Selective Cuttings

Unexpected consequences of interior super-mills on coastal log exports

June 17, 2014

In the early 2000’s, B.C. Interior softwood lumber producers were faced with an interesting problem: the Softwood Lumber Agreement had expired and significant anti-dumping duties were levied but U.S. softwood lumber demand was starting to boom. How could they take advantage? Their solution was to capitalize on high U.S. market cash deposit rates and make heavy capital investments in their existing facilities—increasing their capacity and shifting them down the cost curve to the 1st quartile in North America. Though a relatively straightforward solution to their problem, it created unexpected ripples throughout B.C. that continue to impact the sector today.

Consider, for instance, Canadian log exports.

Log exports by species 2003-2013 (12-month moving total million m3)

This graph shows the 12-month moving total in million m3 of log exports by species. By 2003, SPF, (then the major species export group) starts plummeting while Douglas fir exports explode. Until 2002, log exports focused almost exclusively on the U.S. and Japan and Spruce-Pine-Fir species (SPF), fir in particular (92%). Since 2002, Canada’s main log markets have shifted to Asia and consist almost exclusively of Douglas fir and hemlock.

Long description

Before 2004, Canadian log exports consisted primarily of true fir logs shipped from B.C. to the U.S. and Japan. However, significant changes in these markets were afoot: the U.S. housing boom was beginning, which demanded lumber, rather than logs, and both China and South Korea began to enter a cycle of nearly insatiable lumber demand, while the Japanese market for coastal species collapsed.

As Interior B.C. softwood lumber producers started to ramp up production at their new supermills, SPF chip prices started to drop, leading coastal pulp mills to increasingly use SPF chips. This new competition hammered Coastal lumber mills already struggling. Coastal sawmills lost substantial revenues from chip sales to local pulp facilities, which were either shutting down or were turning away from the relatively more expensive hemlock chips. The profitability of these Coastal sawmills was already squeezed by high logging costs, low efficiency (4th quartile mills) and large countervailing and antidumping duties after the expiration of the Softwood Lumber Agreement in 2001. This disastrous conjuncture caused a string of sawmill closures on the coast. In one 12 month period, five sawmills closed which had previously used 10% of the 2001 coastal log production.

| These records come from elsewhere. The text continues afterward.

/-! ## A request that is answered later (R142, R191) -/

/-- A request whose owner answers later and leaves line control alone: its owner's state but for the ports, and its port
executing. -/
theorem takeRequest_later {s t u : State} {p : PortId} {code : Byte} {allowed : Role → Bool} {owner : State → Served}
    (hs : Serves s p allowed) (ht : t = takeRequest p code allowed owner s)
    (ho : owner (s.updatePort p Port.accept) = Served.of u .later) (hu : u.ports = (s.updatePort p Port.accept).ports)
    (hl : u.line = s.line) : t = { u with ports := t.ports } ∧ PortsWait s t p 0 := by
  rw [takeRequest_served code owner (portFree_of_serves hs) hs.2.2, ho] at ht
  have event : t = u.answer p code .later := ht.trans (closeEvent_nil_of_line hl)
  refine ⟨by rw [event]; rfl, fun q => ?_⟩
  have placed : (u.ports[q]).place code .later = u.ports[q] := rfl
  rw [event, State.answer, updatePort_port, placed, ite_self, hu, updatePort_port]
  by_cases h : q = p
  · simp [h, Port.accept]
  · simp [h]

/-- What a request that the store takes or lets wait leaves: the store changed, its port executing, all else as it was. -/
def StoreTakes (s : State) (p : PortId) (o : Host.Outcome State Fault Refusal) (store : Store) : Prop :=
  ∃ t, o = .next t ∧ t.store = store ∧ t = { s with ports := t.ports, store := t.store } ∧ PortsWait s t p 0

theorem storeTakes_of_owner {s : State} {p : PortId} {code : Byte} {owner : State → Served} {store : Store}
    (hs : Serves s p onlyProduction)
    (ho : owner (s.updatePort p Port.accept) = Served.of { s.updatePort p Port.accept with store := store } .later) :
    StoreTakes s p (.next (takeRequest p code onlyProduction owner s)) store := by
  obtain ⟨t, ht⟩ : ∃ t, t = takeRequest p code onlyProduction owner s := ⟨_, rfl⟩
  obtain ⟨frame, waits⟩ := takeRequest_later hs ht ho rfl rfl
  have held : t.store = store := by rw [frame]
  refine ⟨t, by rw [ht], held, ?_, waits⟩
  rw [held]
  exact frame

/-! ## The arbiter asked (R142) -/

theorem grantWaiting_held {s : State} (h : s.store.holder.isSome = true) : grantWaiting s = s := by
  obtain ⟨op, hop⟩ := Option.isSome_iff_exists.mp h
  have fill : grantFill s = s := by rw [grantFill, hop]
  have request : grantRequest s = s := by rw [grantRequest, hop]
  rw [grantWaiting, fill, request]

theorem askStore_held {s : State} (r : StoreRequest) (h : s.store.holder.isSome = true) :
    askStore r s = Served.of { s with store := { s.store with requestWaiting := some r } } .later :=
  congrArg (Served.of · .later) (grantWaiting_held (by exact h))

theorem askStore_idle {s : State} (r : StoreRequest) (h : StoreIdle s) :
    askStore r s = Served.of (startRequest r s) .later := by
  obtain ⟨hh, hf, hr⟩ := h
  have back : ({ s with store := { s.store with requestWaiting := none } } : State) = s := by
    rw [← hr]
  simp only [askStore, grantWaiting, grantFill, grantRequest, State.updateStore_store, hh, hf]
  change Served.of (startRequest r { s with store := { s.store with requestWaiting := none } }) .later = _
  rw [back]

/-- A store request whose checks pass, on a held store: it waits. -/
theorem storeTakes_held {s : State} {p : PortId} {code : Byte} {owner : State → Served} {r : StoreRequest}
    (hs : Serves s p onlyProduction) (h : s.store.holder.isSome = true)
    (ho : owner (s.updatePort p Port.accept) = askStore r (s.updatePort p Port.accept)) :
    StoreTakes s p (.next (takeRequest p code onlyProduction owner s)) { s.store with requestWaiting := some r } :=
  storeTakes_of_owner hs (ho.trans (askStore_held r h))
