-- ==== Sys2Proof/Proofs/PrintCounts.lean ====
section
/-!
O39: the counts of the print encoder, with the fill they change.
-/
namespace Sys2Proof.Proofs

open Sys2Proof.Machine Sys2Proof.Safety

/-! ## Carry and borrow (R26 to R28) -/

theorem carry_eq {total carry rem : Nat} (h : total = carry * 100000 + rem) (hr : rem < 100000) :
    total / wuNm = carry ∧ total % wuNm = rem := by
  rw [wuNm]
  omega

theorem carry_zero {total : Nat} (h : total < 100000) : total / wuNm = 0 ∧ total % wuNm = total :=
  carry_eq (by omega) h

/-- What a reverse count borrows, and the remainder it leaves. -/
theorem borrow_eq {old res borrow rem : Nat} (h : res + rem = borrow * 100000 + old) (hr : rem < 100000)
    (hb : 1 ≤ borrow) : borrowOf old res = borrow ∧ old + borrow * wuNm - res = rem := by
  rw [borrowOf, wuNm]
  omega

theorem borrow_zero {old res : Nat} (h : res ≤ old) : borrowOf old res = 0 := by
  rw [borrowOf, wuNm]
  omega

/-! ## A change of fill (R32, R33) -/

theorem evaluateFill_line (m : MachineRecord) (s : State) :
    (evaluateFill m s).1.line = { s.line with hold := fillHighAfter m s.pos.lastFill s.fill s.line.hold } := by
  simp [evaluateFill]

theorem fillHighAfter_up {m : MachineRecord} {last new : Nat} (h : HoldSet) (h1 : last < m.holdHigh) (h2 : m.holdHigh ≤ new) :
    (fillHighAfter m last new h).fillHigh = true := by
  have up : crossesUp last new m.holdHigh = true := decide_eq_true ⟨h1, h2⟩
  rw [fillHighAfter, if_pos up]

/-- A crossing up to stop_high is none down to stop_low (R33). -/
theorem fillCauses_up {m : MachineRecord} {last new : Nat} (h1 : last < m.stopHigh) (h2 : m.stopHigh ≤ new) :
    fillCauses m last new = [.fillHighLimit] := by
  have down : crossesDown last new m.stopLow = false := decide_eq_false (by omega)
  have up : crossesUp last new m.stopHigh = true := decide_eq_true ⟨h1, h2⟩
  rw [fillCauses, down, up]
  rfl

/-! ## A stop cause in TRACKING (R161) -/

theorem closeEvent_latches {b s : State} {c : StopCause} (h : s.line.state = .tracking) :
    (closeEvent b s [c]).line.state = .halted ∧ (closeEvent b s [c]).line.stop.map (·.firstCause) = some c := by
  obtain ⟨⟨-, -, -, -, halts, latches, -⟩, -⟩ := closeEvent_one b s c
  rw [latches h]
  exact ⟨(halts (by simp [h])).1, rfl⟩

/-! ## The pace at a count (R91 to R93) -/

theorem pace_forward {g : Pace} {th : Nat} (res : Nat) (h : g.threshold = some th) :
    g.forward res = paceForward g th res := by
  rw [Pace.forward, paceForward, h]
  by_cases due : th ≤ g.accumulator + res
  · simp only [if_pos due]
    cases hp : g.pulse with
    | idle => simp [Pace.due, hp, pulseDue, h, saturatingSucc]
    | high => simp [Pace.due, hp, pulseDue, h, saturatingSucc]
    | highPending => simp [Pace.due, hp, pulseDue, h, saturatingSucc]
    | gap => simp [Pace.due, hp, pulseDue, h, saturatingSucc]
    | gapPending => simp [Pace.due, hp, pulseDue, h, saturatingSucc]
  · simp only [if_neg due]

/-! ## The count (R25, R30) -/

/-- A PENC count in the speed window, before the coordinates. -/
def printCounted (d : Direction) (s : State) : State :=
  { s with pos := { s.pos with netPrint := s.pos.netPrint + countStep d } }

theorem exec_penc {s : State} {m : MachineRecord} (hrun : s.running = true) (hm : s.line.active = some m)
    (hl : s.line.state ≠ .unset) :
    exec (.pencCount .forward) s =
        .next (closeEvent s (printForward m (printCounted .forward s)).1 (printForward m (printCounted .forward s)).2) ∧
      exec (.pencCount .reverse) s =
        .next (closeEvent s (printReverse m (printCounted .reverse s)).1 (printReverse m (printCounted .reverse s)).2) := by
  have run (d : Direction) : exec (.pencCount d) s =
      .next (closeEvent s (printCount d (printCounted d s)).1 (printCount d (printCounted d s)).2) :=
    congrArg Host.Outcome.next (if_pos hrun)
  have active (d : Direction) : (printCounted d s).line.active = some m := hm
  have online (d : Direction) : (printCounted d s).onLine = true := onLine_iff.mpr hl
  rw [run, run]
  simp only [printCount, active, online, if_true, and_self]

/-! ### Forward (R26, R91) -/

section Forward

variable {s : State} {m : MachineRecord} {carry rem : Nat}

theorem printForward_short (h : s.pos.remPrint + m.pencRes < 100000) (hx : s.pos.xPrint ≤ 4294967295) :
    printForward m s =
      ({ s with
          pos := { s.pos with remPrint := s.pos.remPrint + m.pencRes }
          pace := s.pace.forward m.pencRes }, []) := by
  obtain ⟨quot, mod⟩ := carry_zero h
  have within : ¬ maxU32 < s.pos.xPrint + 0 := Nat.not_lt.mpr hx
  simp only [printForward, quot, mod, if_neg within]
  rfl

theorem printForward_beyond (h : s.pos.remPrint + m.pencRes = carry * 100000 + rem) (hr : rem < 100000)
    (hx : 4294967295 < s.pos.xPrint + carry) : printForward m s = (s, []) := by
  obtain ⟨quot, -⟩ := carry_eq h hr
  simp only [printForward, quot]
  exact if_pos hx

/-- The coordinates carried on, before the fill is evaluated. -/
def printCarried (s : State) (carry rem : Nat) : State :=
  { s with pos := { s.pos with xPrint := s.pos.xPrint + carry, remPrint := rem } }

theorem printForward_carried (h : s.pos.remPrint + m.pencRes = carry * 100000 + rem) (hr : rem < 100000) (hc : 1 ≤ carry)
    (hx : s.pos.xPrint + carry ≤ 4294967295) :
    printForward m s =
      ((evaluateFill m (printCarried s carry rem)).1.updatePace fun g => g.forward m.pencRes,
        fillCauses m s.pos.lastFill (s.pos.xPrint + carry - s.pos.xNip) ++
          if s.pos.xPrint + carry = 4294967295 then [.coordLimit] else []) := by
  obtain ⟨quot, mod⟩ := carry_eq h hr
  have within : ¬ maxU32 < s.pos.xPrint + carry := Nat.not_lt.mpr hx
  have some : carry ≠ 0 := Nat.ne_of_gt hc
  simp only [printForward, quot, mod, if_neg within, some, ne_eq, not_false_eq_true, true_and]
  rfl

/-- Where the carry crosses no threshold, the fill alone is noted. -/
theorem printForward_quiet {x : Nat} (h : s.pos.remPrint + m.pencRes = carry * 100000 + rem) (hr : rem < 100000)
    (hc : 1 ≤ carry) (hx : s.pos.xPrint + carry = x) (hle : x ≤ 4294967295)
    (hno : NoCrossing m s.pos.lastFill (x - s.pos.xNip)) :
    printForward m s =
      ({ s with
          pos := { s.pos with xPrint := x, remPrint := rem, lastFill := x - s.pos.xNip }
          pace := s.pace.forward m.pencRes },
        if x = 4294967295 then [.coordLimit] else []) := by
  subst hx
  have filled := evaluateFill_quiet (s := printCarried s carry rem) hno
  have quiet : fillCauses m s.pos.lastFill (s.pos.xPrint + carry - s.pos.xNip) = [] := congrArg Prod.snd filled
  rw [printForward_carried h hr hc hle, filled, quiet]
  rfl

end Forward

/-! ### In reverse (R27, R92) -/

section Reverse

variable {s : State} {m : MachineRecord} {borrow rem : Nat}

theorem printReverse_short (h : m.pencRes ≤ s.pos.remPrint) :
    printReverse m s =
      ({ s with
          pos := { s.pos with remPrint := s.pos.remPrint - m.pencRes }
          pace := { s.pace with accumulator := s.pace.accumulator - m.pencRes } }, []) := by
  simp only [printReverse, borrow_zero h]
  rfl

theorem printReverse_below (h : m.pencRes + rem = borrow * 100000 + s.pos.remPrint) (hr : rem < 100000) (hb : 1 ≤ borrow)
    (hx : s.pos.xPrint < printFloor s + borrow) : printReverse m s = (s, []) := by
  obtain ⟨quot, -⟩ := borrow_eq h hr hb
  simp only [printReverse, quot]
  rw [if_neg (Nat.ne_of_gt hb), if_pos hx]

/-- The coordinates borrowed back, before the fill is evaluated. -/
def printBorrowed (s : State) (borrow rem : Nat) : State :=
  { s with pos := { s.pos with xPrint := s.pos.xPrint - borrow, remPrint := rem } }

theorem printReverse_quiet (h : m.pencRes + rem = borrow * 100000 + s.pos.remPrint) (hr : rem < 100000) (hb : 1 ≤ borrow)
    (hx : printFloor s + borrow ≤ s.pos.xPrint)
    (hno : NoCrossing m s.pos.lastFill (s.pos.xPrint - borrow - s.pos.xNip)) :
    printReverse m s =
      ({ s with
          pos :=
            { s.pos with
              xPrint := s.pos.xPrint - borrow
              remPrint := rem
              lastFill := s.pos.xPrint - borrow - s.pos.xNip }
          pace := { s.pace with accumulator := s.pace.accumulator - m.pencRes } }, []) := by
  obtain ⟨quot, left⟩ := borrow_eq h hr hb
  have moved : (s.updatePos fun x =>
      { x with xPrint := x.xPrint - borrow, remPrint := x.remPrint + borrow * wuNm - m.pencRes }) =
        printBorrowed s borrow rem := by
    rw [← left]
    rfl
  have filled := evaluateFill_quiet (s := printBorrowed s borrow rem) hno
  simp only [printReverse, quot]
  rw [if_neg (Nat.ne_of_gt hb), if_neg (Nat.not_lt.mpr hx), moved, filled]
  rfl

end Reverse

/-- Settles O39: the count's carry or borrow, case by case, and the end of its event. -/
theorem printCounts : Obligations.PrintCounts := by
  intro s m th hrun hm hl hth
  obtain ⟨forward, reverse⟩ := exec_penc hrun hm hl
  have pace : (printCounted .forward s).pace.forward m.pencRes = paceForward s.pace th m.pencRes := pace_forward _ hth
  have ended {r : State × List StopCause} {v : State} (h : r = (v, [])) (hv : v.line = s.line) : closeEvent s r.1 r.2 = v := by
    rw [h]
    exact closeEvent_nil_of_line hv
  refine ⟨_, _, forward, reverse, fun hshort hx => ?_, fun carry rem hc hr h1 => ⟨fun hx => ?_, fun hx hno => ?_,
    fun hx hno => ?_, fun hx hlast hnew => ?_, fun hx htr hlast hnew => ?_⟩, fun hshort => ?_,
    fun borrow rem hb hr h1 => ⟨fun hx => ?_, fun hx hno => ?_⟩⟩
  · have form := printForward_short (s := printCounted .forward s) hshort hx
    rw [pace] at form
    exact ended form rfl
  · exact ended (printForward_beyond (s := printCounted .forward s) hc hr hx) rfl
  · have form := printForward_quiet (s := printCounted .forward s) hc hr h1 rfl (Nat.le_of_lt hx) hno
    have below : ¬ (printCounted .forward s).pos.xPrint + carry = 4294967295 := Nat.ne_of_lt hx
    rw [pace, if_neg below] at form
    exact ended form rfl
  · have form := printForward_quiet (s := printCounted .forward s) hc hr h1 hx le_rfl hno
    rw [pace, if_pos rfl] at form
    rw [form]
    obtain ⟨taken, frame, raised⟩ := closeEvent_one s
      { s with
        pos :=
          { s.pos with
            xPrint := 4294967295
            remPrint := rem
            lastFill := 4294967295 - s.pos.xNip
            netPrint := s.pos.netPrint + 1 }
        pace := paceForward s.pace th m.pencRes } .coordLimit
    rw [closeEvent_pos, closeEvent_pace]
    exact ⟨rfl, rfl, taken, frame, raised⟩
  · have form := printForward_carried (s := printCounted .forward s) hc hr h1 (Nat.le_of_lt hx)
    rw [form, closeEvent_line_hold, State.updatePace_line, evaluateFill_line]
    exact fillHighAfter_up _ hlast hnew
  · have form := printForward_carried (s := printCounted .forward s) hc hr h1 (Nat.le_of_lt hx)
    have below : ¬ (printCounted .forward s).pos.xPrint + carry = 4294967295 := Nat.ne_of_lt hx
    have causes : (printForward m (printCounted .forward s)).2 = [.fillHighLimit] := by
      rw [form, if_neg below, List.append_nil]
      exact fillCauses_up hlast hnew
    have tracks : (printForward m (printCounted .forward s)).1.line.state = .tracking := by
      rw [form, State.updatePace_line, evaluateFill_line]
      exact htr
    rw [causes]
    exact closeEvent_latches tracks
  · exact ended (printReverse_short (s := printCounted .reverse s) hshort) rfl
  · exact ended (printReverse_below (s := printCounted .reverse s) hb hr h1 hx) rfl
  · exact ended (printReverse_quiet (s := printCounted .reverse s) hb hr h1 hx hno) rfl

end Sys2Proof.Proofs
end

There were now more Coastal logs available than domestic sawmill capacity to process them. At the same time logging on private lands was ramping up: between 1996 and 2003 private land harvest increased by 53%, almost all of it on Vancouver Island.  With coastal sawmilling downsizing, log exports of the premium-commanding Douglas fir took off in 2003. Conversely, with interior SPF sawmilling running fast, exports of true fir logs plummeted.

This pattern has held since 2003: high exports of Coastal logs and low exports of Interior logs. When taken in isolation, this could be considered an interesting footnote in the history of the Canadian forest industry. Looked at more broadly, however, it challenges us to consider the overall significance of forest industry capital investments being made today. In the complex and interdependent world of the forest industry of 15 years ago, even relatively “neutral” investments in increased capacity and improved efficiency have had far ranging effects. It is likely that the more “transformative” investments being made today will have similarly wide ranging, and unanticipated, implications for the sector.